As per the WEO, the latest forecast is unchanged with the short-term firming of growth driven by a recovery from the transitory effects of the currency exchange initiative and implementation of the national GST, and supported by strong private consumption growth. It also stated that India has made progress on structural reforms in the recent past, including through the implementation of the GST, which will help reduce internal barriers to trade, increase efficiency, and improve tax compliance. It added that the medium-term growth outlook for India is strong, an important challenge is to enhance inclusiveness.

Expressing some caution, the IMF said that India’s high public debt and recent failure to achieve the budget’s deficit target call for continued fiscal consolidation into the medium term to further strengthen fiscal policy credibility. The main priorities for lifting constraints on job creation and ensuring that the demographic dividend is not wasted are to ease labour market rigidities, reduce infrastructure bottlenecks, and improve educational outcomes. It also said that growth in China and India last year was supported by resurgent net exports and strong private consumption, respectively, while investment growth slowed.

On the global growth, the report said that global economy is on course to grow 3.9% this year, the fastest pace since 2011, with every major economy poised to grow for the second year in a row. However, it warned that performance could be curtailed by trade barriers. Besides, it said China is forecast to slow from 6.9% in 2017 to 6.6% in 2018 and further to 6.4% in 2019.

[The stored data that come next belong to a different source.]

-- ==== Sys2Proof/Laws/PerInstr.lean ====
section
/-!
SUPPORT. Family `Encoding`, by constructor: the words of an instruction have 32 bits, their number is the one that R37 gives its opcode, the
first of them carries its stall count; an event row has no word.
-/
namespace Sys2Proof.Laws.Encoding

/-- The shape of an instruction's encoding (R31, R37). -/
def Statement (i : Instr) : Prop :=
  (∀ x ∈ encode i, x < 2 ^ 32) ∧ (i.cls? = none → encode i = []) ∧
  ∀ c, i.cls? = some c → ∃ w es, encode i = w :: es ∧ fS w = i.stall ∧ (fOP w < c.opcodes) ∧ es.length = if c.extended (fOP w) then 1 else 0

/-- An event row. -/
theorem of_event {i : Instr} (h : encode i = []) (hc : i.cls? = none) : Statement i := by
  refine ⟨?_, fun _ => h, fun c h' => ?_⟩
  · simp [h]
  · rw [hc] at h'; cases h'

/-- A row of one word. -/
theorem of_one {i : Instr} {w : Nat} {c : Cls} (h : encode i = [w]) (hc : i.cls? = some c) (hw : w < 2 ^ 32) (hs : fS w = i.stall)
    (ho : fOP w < c.opcodes) (he : c.extended (fOP w) = false) : Statement i := by
  refine ⟨?_, ?_, ?_⟩
  · intro x hx; rw [h] at hx; simp at hx; omega
  · intro h'; rw [hc] at h'; cases h'
  · intro c' h'; rw [hc] at h'; cases h'; exact ⟨w, [], h, hs, ho, by simp [he]⟩

/-- A row of two words. -/
theorem of_two {i : Instr} {w e : Nat} {c : Cls} (h : encode i = [w, e]) (hc : i.cls? = some c) (hw : w < 2 ^ 32) (hx : e < 2 ^ 32)
    (hs : fS w = i.stall) (ho : fOP w < c.opcodes) (he : c.extended (fOP w) = true) : Statement i := by
  refine ⟨?_, ?_, ?_⟩
  · intro x hx'; rw [h] at hx'; simp at hx'; omega
  · intro h'; rw [hc] at h'; cases h'
  · intro c' h'; rw [hc] at h'; cases h'; exact ⟨w, [e], h, hs, ho, by simp [he]⟩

The CNX Nifty is currently trading at 10555.95, up by 7.25 points or 0.07% after trading in a range of 10539.55 and 10579.40. There were 27 stocks advancing against 23 stocks declining on the index.

The top gainers on Nifty were Zee Entertainment up by 2.79%, Cipla up by 2.59%, Wipro up by 1.67%, Ultratech Cement up by 1.15% and Yes Bank up by 1.12%. On the flip side, BPCL down by 1.72%, HPCL down by 1.68%, Indian Oil Corporation down by 1.08%, Mahindra & Mahindra down by 0.91% and Hindalco down by 0.88% were the top losers.

Asian markets are trading mostly in green; Jakarta Composite increased 20.27 points or 0.32% to 6,306.04, Taiwan Weighted gained 24.29 points or 0.22% to 10,834.74, KOSPI Index surged 26.8 points or 1.09% to 2,480.57, Hang Seng added 83.66 points or 0.28% to 30,146.41 and Nikkei 225 was up by 318.27 points or 1.46% to 22,165.86.

On the flip side, Shanghai Composite decreased 11.36 points or 0.37% to 3,055.44 and FTSE Bursa Malaysia KLCI was down by 3.95 points or 0.21% to 1,876.54.